**The problem:** Return each line of the listing that contains the string "Faulted".

**Data:**
-- ==== Sys2Proof/Laws/Frames.lean ====
section
/-! SUPPORT. The words of the encoder as numbers, and the frame of each shape of instruction: register only, skip or jump,
and entering a fault. -/

namespace Sys2Proof

/-! ## Words as numbers -/

theorem formatA_toNat (op : BitVec 4) (nnn : Addr12) :
    (formatA op nnn).toNat = op.toNat * 4096 + nnn.toNat := by
  refine (BitVec.toNat_append op nnn).trans ?_
  rw [← Nat.shiftLeft_add_eq_or_of_lt nnn.isLt, Nat.shiftLeft_eq]

theorem formatK_toNat (op : BitVec 4) (x : Reg) (kk : Byte) :
    (formatK op x kk).toNat = op.toNat * 4096 + 256 * x.toNat + kk.toNat := by
  refine (BitVec.toNat_append (op ++ x) kk).trans ?_
  rw [← Nat.shiftLeft_add_eq_or_of_lt kk.isLt, Nat.shiftLeft_eq, BitVec.toNat_append,
    ← Nat.shiftLeft_add_eq_or_of_lt x.isLt, Nat.shiftLeft_eq]
  omega

theorem formatR_toNat (op : BitVec 4) (x y : Reg) (n : BitVec 4) :
    (formatR op x y n).toNat = op.toNat * 4096 + 256 * x.toNat + 16 * y.toNat + n.toNat := by
  refine (BitVec.toNat_append (op ++ x ++ y) n).trans ?_
  rw [← Nat.shiftLeft_add_eq_or_of_lt n.isLt, Nat.shiftLeft_eq, BitVec.toNat_append,
    ← Nat.shiftLeft_add_eq_or_of_lt y.isLt, Nat.shiftLeft_eq, BitVec.toNat_append,
    ← Nat.shiftLeft_add_eq_or_of_lt x.isLt, Nat.shiftLeft_eq]
  omega

namespace Machine

/-! ## Unchanged pieces -/

/-- Pieces that two steps in a row leave alone. -/
theorem SameBut.trans {changed : List Part} {s t u : State} (h : SameBut changed s t) (h' : SameBut changed t u) :
    SameBut changed s u := by
  intro p hp
  have a := h p hp
  have b := h' p hp
  cases p
  case regs | stack | mem => exact fun k => (b k).trans (a k)
  case fb => exact fun c r => (b c r).trans (a c r)
  case fault => exact ⟨b.1.trans a.1, b.2.1.trans a.2.1, b.2.2.trans a.2.2⟩
  all_goals exact Eq.trans b a

/-- A frame that names fewer changed pieces says more. -/
theorem SameBut.mono {few many : List Part} {s t : State} (h : SameBut few s t) (hsub : ∀ p ∈ few, p ∈ many) :
    SameBut many s t := fun p hp => h p fun hf => hp (hsub p hf)

/-! ## The shapes of instructions -/

/-- The advance of R82, on numbers. -/
theorem State.pc_advance_toNat (s : State) : s.advance.pc.toNat = (s.pc.toNat + 2) % 65536 := BitVec.toNat_add s.pc 2

theorem State.advanced (s : State) : Advanced s s.advance := ⟨s.pc_advance_toNat, rfl, rfl⟩

/-- A jump moves `pc` and nothing else (R91, R97). -/
theorem onlyPc_setPc (s : State) (w : Word) : OnlyPc s (s.advance.setPc w) := by
  refine ⟨rfl, rfl, fun p hp => ?_⟩
  cases p <;> first | exact absurd (by decide) hp | rfl | exact fun _ => rfl | exact fun _ _ => rfl | exact ⟨rfl, rfl, rfl⟩

/-- A skip moves `pc` and nothing else (R98). -/
theorem onlyPc_skipIf (s : State) (c : Bool) : OnlyPc s (s.advance.skipIf c) := onlyPc_setPc s _

/-- Where a skip goes (R98). -/
theorem State.pc_skipIf_toNat (s : State) (c : Bool) :
    (s.advance.skipIf c).pc.toNat = (s.pc.toNat + if c then 4 else 2) % 65536 := by
  have h := s.pc_advance_toNat
  cases c
  · exact h
  · have h2 : (s.advance.skipIf true).pc.toNat = (s.advance.pc.toNat + 2) % 65536 := BitVec.toNat_add _ 2
    rw [h2, h, Nat.mod_add_mod, Nat.add_assoc]
    rfl

/-- A write of any registers after the advance changes nothing else. -/
theorem sameBut_v (s : State) (v : Vector Byte 16) :
    SameBut [.regs, .pc, .draw, .unknown] s { s.advance with v := v } := by
  intro p hp
  cases p <;> first | exact absurd (by decide) hp | rfl | exact fun _ => rfl | exact fun _ _ => rfl | exact ⟨rfl, rfl, rfl⟩

/-- One register written. -/
theorem onlyRegs_setReg (s : State) (x : Reg) (b : Byte) : OnlyRegs [x] s (s.advance.setReg x b) := by
  refine ⟨fun r hr => ?_, s.advanced, sameBut_v s _⟩
  rw [State.reg_setReg_ne _ (by simpa using hr)]
  rfl

/-- A register, then VF: 8xy4 (R106, R113). -/
theorem onlyRegs_setReg_setFlag (s : State) (x : Reg) (b : Byte) (f : Bool) :
    OnlyRegs [x, regF] s ((s.advance.setReg x b).setFlag f) := by
  refine ⟨fun r hr => ?_, s.advanced, sameBut_v s _⟩
  have hr' : r ≠ x ∧ r ≠ regF := by simpa using hr
  rw [State.setFlag_eq, State.reg_setReg_ne _ hr'.2, State.reg_setReg_ne _ hr'.1]
  rfl

/-- VF, then a register: the subtractions and the shifts (R107 to R110, R113). -/
theorem onlyRegs_setFlag_setReg (s : State) (x : Reg) (b : Byte) (f : Bool) :
    OnlyRegs [x, regF] s ((s.advance.setFlag f).setReg x b) := by
  refine ⟨fun r hr => ?_, s.advanced, sameBut_v s _⟩
  have hr' : r ≠ x ∧ r ≠ regF := by simpa using hr
  rw [State.setFlag_eq, State.reg_setReg_ne _ hr'.1, State.reg_setReg_ne _ hr'.2]
  rfl

/-- Entering a fault writes the record and the outputs (R152). -/
theorem faulted_raise (s : State) (c : FaultCause) (info : Word) : Faulted c.code.toNat info s (s.raise c info) := by
  refine ⟨rfl, rfl, rfl, rfl, rfl, rfl, fun p hp => ?_⟩
  cases p <;> first | exact absurd (by decide) hp | rfl | exact fun _ => rfl | exact fun _ _ => rfl

/-- A state with such a record is halted. -/
theorem Faulted.halted {code : Nat} {info : Word} {s t : State} (h : Faulted code info s t) (hc : code ≠ 0) :
    t.halted = true := by
  rw [State.halted, bne_iff_ne]
  intro e
  apply hc
  rw [← h.1, e]
  rfl

/-! ## Operands -/

theorem flagByte_toNat (b : Bool) : (flagByte b).toNat = if b then 1 else 0 := by cases b <;> rfl

/-- A sprite pixel falls on the cell of a pixel of the grid exactly when it lands there (R126, R128). -/
theorem pixelCell_eq_some_iff {e : SpriteEdge} {x0 y0 row col c r : Nat} (hc : c < 64) (hr : r < 32) :
    pixelCell e (x0 + col) (y0 + row) = some (r * 64 + c) ↔ Lands e x0 y0 row col c r := by
  cases e <;> simp only [pixelCell, Lands]
  case wrap => simp only [Option.some.injEq]; omega
  all_goals
    split
    · simp only [Option.some.injEq]; omega
    · constructor
      · intro h; cases h
      · intro h; omega

/-- The test that refuses a sprite under `fail` (R128). -/
theorem refusedSprite_iff (s : State) (x y : Reg) (n : Nat) :
    RefusedSprite s x y n ↔ s.params.edge = .fail ∧ s.overhangs x y n = true := by
  simp [RefusedSprite, State.overhangs, State.originX, State.originY]

end Machine

end Sys2Proof
end

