/-- The loop of Fx65 changes registers only (R120). -/
theorem sameBut_loadFirst (s : State) (k : Nat) : SameBut [.regs] s (s.loadFirst k) := by
  rw [State.loadFirst_eq]
  exact sameBut_regs_with_v s _

/-- A loop that changes one piece, then a new I: Fx55 and Fx65 after the advance (R119, R120). -/
theorem SameBut.then_setI {p : Part} {t : State} (h : SameBut [p] s t) (w : Word) :
    SameBut [p, .index] s (t.setI w) :=
  (h.mono fun _ hq => List.mem_append_left [.index] hq).trans
    ((sameBut_setI t w).mono fun _ hq => List.mem_append_right [p] hq)

/-! ## Values as numbers -/

/-- The words of the F family (R61, R63). -/
theorem formatKF_toNat (x : Reg) (kk : Byte) : (formatK 0xF#4 x kk).toNat = 0xF000 + kk.toNat + 256 * x.toNat := by
  rw [formatK_toNat, BitVec.toNat_ofNat]
  omega

/-- I is advanced past the last cell in quirky mode only (R119, R120). -/
theorem State.bulkIndex_toNat (s : State) (x : Reg) :
    (s.bulkIndex x).toNat = if s.quirky then (s.i.toNat + x.toNat + 1) % 65536 else s.i.toNat := by
  unfold State.bulkIndex
  split
  · rw [BitVec.toNat_add, BitVec.toNat_add, zext16_toNat (by decide), Nat.mod_add_mod]
    rfl
  · rfl

theorem hundreds_toNat (b : Byte) : (hundreds b).toNat = b.toNat / 100 := by
  rw [hundreds, BitVec.toNat_ofNat]
  omega

theorem tens_toNat (b : Byte) : (tens b).toNat = b.toNat / 10 % 10 := by
  rw [tens, BitVec.toNat_ofNat]
  omega

theorem ones_toNat (b : Byte) : (ones b).toNat = b.toNat % 10 := by
  rw [ones, BitVec.toNat_ofNat]
  omega

/-! ## Setting I (R115 to R117) -/

/-- I set after the advance, with the frame. -/
theorem advanced_setI (s : State) (w : Word) :
    Advanced s (s.advance.setI w) ∧ SameBut [.index, .pc, .draw, .unknown] s (s.advance.setI w) :=
  (sameBut_setI s.advance w).after_advance (by decide)

/-- Settles O45: the three values as numbers; a 16-bit sum wraps at 65536 and at nothing less. -/
theorem indexIsSet : Obligations.IndexIsSet := by
  intro nnn x s
  refine ⟨formatA_toNat 0xA#4 nnn, formatKF_toNat x 0x1E#8, formatKF_toNat x 0x29#8,
    ⟨_, rfl, zext16_toNat (by decide) nnn, advanced_setI s _⟩, ⟨_, rfl, ?_, advanced_setI s _⟩,
    ⟨_, rfl, BitVec.toNat_ofNat _ 16, advanced_setI s _⟩⟩
  rw [State.setI_i, BitVec.toNat_add, zext16_toNat (by decide)]

/-! ## The data instructions in range (R118 to R121) -/

theorem exec_ldB_of_range {x : Reg} (h : s.i.toNat ≤ 4093) :
    exec (.ldB x) s = .next (s.advance.storeDigits (s.reg x)) :=
  if_pos ((s.cellsExist_iff 3).mpr (by omega))

theorem exec_storeRegs_of_range {x : Reg} (h : s.i.toNat + x.toNat ≤ 4095) :
    exec (.storeRegs x) s = .next ((s.advance.storeFirst (x.toNat + 1)).setI (s.bulkIndex x)) :=
  if_pos ((s.cellsExist_iff _).mpr (by omega))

**Answer to this task:**
theorem faulted_raise (s : State) (c : FaultCause) (info : Word) : Faulted c.code.toNat info s (s.raise c info) := by
theorem Faulted.halted {code : Nat} {info : Word} {s t : State} (h : Faulted code info s t) (hc : code ≠ 0) :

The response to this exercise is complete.